I have based my code off the code here: https://github.com/siyuanzhao/2016-EDM. The

The ASSISTDataProvider has a couple of modifications compared to the usual DataProvider.
 - You need to give it the directory containing the .npz files
 - you can tell it which_year (09 or 15), since there are two different assist data sets, one from each year
 - For each batch, it produces inputs, targets AND target_ids.  The target_ids contain indices for extracting a predictions vector from the output of the RNN (exactly like the 2016-EDM code).
 - There is no .npz file for the validation set.
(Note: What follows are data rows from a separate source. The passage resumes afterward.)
/-- A word matches a row's mask and pattern exactly when it is the encoding of a command of that row. -/
theorem matches_row_iff {r : OpcodeRow} {w : Word} (hr : r ∈ opcodeRows) :
    w &&& r.mask = r.pattern ↔ ∃ i : Instr, i.mnemonic = r.mnemonic ∧ encode i = w := by
  rw [and_eq_iff, exists_instr_iff]
  simp only [encode_eq_iff, Instr.mnemonic]
  generalize opField w = op, idxField w = idx, rsvField w = rsv, dataField w = data
  have hop : op &&& 0xF#4 = op := BitVec.and_allOnes
  have hidx : idx &&& 0x3#2 = idx := BitVec.and_allOnes
  have hrsv : rsv &&& 0x3FF#10 = rsv := BitVec.and_allOnes
  have hdata : data &&& 0xFFFF#16 = data := BitVec.and_allOnes
  simp only [opcodeRows, List.mem_cons, List.not_mem_nil, or_false] at hr
  rcases hr with rfl | rfl | rfl | rfl | rfl | rfl | rfl | rfl <;>
    simp [opField, idxField, rsvField, dataField, Instr.opcode, Instr.indexBits, Instr.dataBits, hop, hidx, hrsv,
      hdata, and_highByteMask_eq_zero_iff]

/-- The value check of a command's row is the command's own. -/
theorem wellFormed_iff_row_check (i : Instr) (n : FieldCount) : ∀ r ∈ opcodeRows, i.mnemonic = r.mnemonic →
    (i.wellFormed n = true ↔ r.checksIndex = false ∨ i.indexBits.toNat < n.toNat) := by
  cases i <;> simp [opcodeRows, Instr.mnemonic, Instr.wellFormed, Instr.indexBits]

theorem exists_row_of_mnemonic (i : Instr) : ∃ r ∈ opcodeRows, i.mnemonic = r.mnemonic := by
  cases i <;> simp [opcodeRows, Instr.mnemonic]

/-- A row admits the encodings of its well-formed commands. -/
theorem admits_iff {r : OpcodeRow} (hr : r ∈ opcodeRows) (n : FieldCount) (w : Word) :
    r.admits n w = true ↔ ∃ i, decode n w = .ok i ∧ i.mnemonic = r.mnemonic := by
  simp only [OpcodeRow.admits, Bool.and_eq_true, beq_iff_eq, Bool.or_eq_true, Bool.not_eq_true', decide_eq_true_iff,
    matches_row_iff hr, decode_eq_ok_iff, decodeWord_eq_ok_iff]
  constructor
  · rintro ⟨⟨i, hi, rfl⟩, hcheck⟩
    rw [idxField_encode, ← wellFormed_iff_row_check i n r hr hi] at hcheck
    exact ⟨i, ⟨rfl, hcheck⟩, hi⟩
  · rintro ⟨i, ⟨rfl, hcheck⟩, hi⟩
    rw [idxField_encode, ← wellFormed_iff_row_check i n r hr hi]
    exact ⟨⟨i, hi, rfl⟩, hcheck⟩

/-- Settles O2: each row admits its own commands' words, and every command has a row. -/
theorem decodeMatchesOpcodeTable : Obligations.DecodeMatchesOpcodeTable := by
  refine fun n w => ⟨⟨?_, ?_⟩, fun r hr => admits_iff hr n w⟩
  · rintro ⟨i, hi⟩
    obtain ⟨r, hr, hrow⟩ := exists_row_of_mnemonic i
    exact ⟨r, hr, (admits_iff hr n w).mpr ⟨i, hi, hrow⟩⟩
  · rintro ⟨r, hr, hadmits⟩
    obtain ⟨i, hi, -⟩ := (admits_iff hr n w).mp hadmits
    exact ⟨i, hi⟩

end Sys2Proof
end

section
/-! SUPPORT and CERTIFICATE. The illegal words (spec/30_encoding.md R54) and what they do (spec/43_control.md R89). -/

namespace Sys2Proof.Machine

/-- Of R54's causes an encoding can have (d) only. -/
theorem illegalByRule_encode_iff {n : FieldCount} {i : Instr} :
    IllegalByRule n (encode i) ↔ i.wellFormed n = false := by
  obtain ⟨hop, hidx, hrsv, hdata⟩ := Laws.EncodeLayout.of_instr i
  rw [IllegalByRule, dataHighField_eq, hop, hidx, hrsv, hdata]
  cases i with
  | ewf | rdfld => simp [Instr.opcode, Instr.indexBits, Instr.dataBits, Instr.wellFormed]
  | rxb byte =>
    have hhigh : (0#8 ++ byte).extractLsb' 8 8 = 0#8 := BitVec.extractLsb'_append_eq_left
    simp [Instr.opcode, Instr.indexBits, Instr.dataBits, Instr.wellFormed, setWidth_byte, hhigh]
  | nop | estart | txpop | rdstat | rdrxlen =>
    simp [Instr.opcode, Instr.indexBits, Instr.dataBits, Instr.wellFormed]

theorem whenUnusedZero_eq_error {unusedZero : Bool} {i : Instr} {e : Illegal}
    (h : whenUnusedZero unusedZero i = .error e) : unusedZero = false := by
  cases unusedZero
  · rfl
  · cases h

/-- A word that spells no command has one of the causes (a), (b) and (c). -/
theorem illegalByRule_of_decodeWord_eq_error {w : Word} {e : Illegal} (n : FieldCount)
    (h : decodeWord w = .error e) : IllegalByRule n w := by
  unfold decodeWord at h
  split at h
  case isTrue hrsv => exact .inr (.inl hrsv)
  case isFalse hrsv =>
    have hrsv : rsvField w = 0#10 := not_not.mp hrsv
    split at h
    case h_1 hop | h_3 hop | h_4 hop | h_5 hop | h_6 hop | h_8 hop =>
      simpa [IllegalByRule, hop, hrsv, imp_iff_not_or] using whenUnusedZero_eq_error h
    case h_2 => cases h
    case h_7 hop =>
      have hdata : dataField w ≠ 0#16 := by simpa using whenUnusedZero_eq_error h
      simp [IllegalByRule, hop, hdata]
    case h_9 =>
      simp only [imp_false] at *
      exact .inl (by omega)

theorem exists_decode_eq_error_iff {n : FieldCount} {w : Word} :
    (∃ e, decode n w = .error e) ↔ IllegalByRule n w := by
  cases hd : decodeWord w with
  | error e => simp [decode, hd, illegalByRule_of_decodeWord_eq_error n hd]
  | ok i =>
    obtain rfl := decodeWord_eq_ok_iff.mp hd
    rw [illegalByRule_encode_iff, decode_encode]
    cases i.wellFormed n <;> simp

/-- Settles O3: the causes are those the decoder refuses for, and a refused word is answered with ERR_CMD, which
writes the response only. -/
theorem illegalWordAnswersErrorOnly : Obligations.IllegalWordAnswersErrorOnly := by
  refine ⟨fun n w => exists_decode_eq_error_iff, fun s w rest hport hillegal => ?_⟩
  obtain ⟨e, he⟩ := exists_decode_eq_error_iff.mpr hillegal
  exact step_of_decode_error hport he

end Sys2Proof.Machine
end

section
/-! SUPPORT and CERTIFICATE. One response in R55's format for every command word (spec/30_encoding.md R55). -/

namespace Sys2Proof.Machine

/-! ## The fields of a response -/

theorem response_err (err : Bool) (data : Half) : (response err data).getLsbD 31 = err := by
  rw [response, BitVec.getLsbD_append, if_neg (by decide), BitVec.getLsbD_append, if_neg (by decide)]
  simp

theorem response_zeros (err : Bool) (data : Half) : (response err data).extractLsb' 16 15 = 0 := by
  refine BitVec.eq_of_getLsbD_eq fun j hj => ?_
  rw [response, BitVec.getLsbD_extractLsb', BitVec.getLsbD_append, if_neg (by omega), BitVec.getLsbD_append,
    if_pos (by omega)]
  simp

theorem response_data (err : Bool) (data : Half) : (response err data).extractLsb' 0 16 = data :=
  BitVec.extractLsb'_append_eq_right

/-- A well-formed command answers with ERR = 0. -/
theorem exec_answers_of_wellFormed {i : Instr} {s t : State} (hi : i.wellFormed s.n = true)
    (h : exec i s = .next t) : ∃ data, t.rsp = some (response false data) := by
  cases i with
  | nop | estart | rdstat | rdrxlen =>
    obtain rfl := complete_eq_next_iff.mp h
    exact ⟨_, rfl⟩
  | ewf idx v =>
    rcases execEwf_cases h with ⟨-, rfl⟩ | ⟨hle, -⟩
    · exact ⟨_, rfl⟩
    · exact absurd (of_decide_eq_true hi) (Nat.not_lt.mpr hle)
  | txpop =>
    rcases execTxpop_cases h with ⟨-, rfl⟩ | ⟨b, rest, -, rfl⟩
    · exact ⟨_, rfl⟩
    · exact ⟨_, rfl⟩
  | rxb b =>
    rcases execRxb_cases h with ⟨b0, e, -, rfl⟩ | ⟨-, rfl⟩
    · exact ⟨_, rfl⟩
    · exact ⟨_, rfl⟩
  | rdfld idx =>
    rcases execRdfld_cases h with ⟨-, rfl⟩ | ⟨hle, -⟩
    · exact ⟨_, rfl⟩
    · exact absurd (of_decide_eq_true hi) (Nat.not_lt.mpr hle)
Instead, we use k-fold cross validation by first constructing a DataProvider using the training data, and then calling get_k_folds method, which returns k tuples of DataProviders: (train_dp, val_dp)

In [3]:
import numpy as np
import pandas as pd
import scipy.sparse as sp
from data_provider import ASSISTDataProvider
from sklearn.model_selection import KFold

In [4]:
data_dir = '/home/ben/mlp/mlp-group-project/data/assist09/'

In [30]:
# batch_size = 10, so 10 students in this batch
train_dp = ASSISTDataProvider(data_dir=data_dir, batch_size=10, max_num_batches=1, shuffle_order=True)

In [32]:
for inputs, targets, target_ids in train_dp:
    
    # inputs is a list of arrays. List has length equal to max number of questions any student has answered
    print(len(inputs)) 
    
    # shape of design matrix for the first question each student answered
    # (1, num_students, length of feature vector)
    print(inputs[0].shape)
    
    # each student has a sequence of correctness scores (0=correct, 1=incorrect) for the problems they answered
    # targets is just a flattened array containing all these scores.
    print(len(targets))
    
    # indices that we need after learning to extract a predictions vector. Should be same shape as targets.
    print(len(target_ids))

973
(1, 10, 293)
816
816


In [37]:
# example of how to use cross-validiation
i = 1
for data_provider_train, data_provider_val in train_dp.get_k_folds(5):
    print('FOLD {}'.format(i))
    print('train data provider has {} students'.format(data_provider_train.inputs.shape[0]))
    print('val data provider has {} students'.format(data_provider_val.inputs.shape[0]))
    print('----------------')
    i += 1

FOLD 1
train data provider has 2483 students
val data provider has 621 students
----------------
FOLD 2
train data provider has 2483 students
val data provider has 621 students
----------------
FOLD 3
train data provider has 2483 students
val data provider has 621 students
----------------
FOLD 4
train data provider has 2483 students
val data provider has 621 students
----------------
FOLD 5
train data provider has 2484 students
val data provider has 620 students
----------------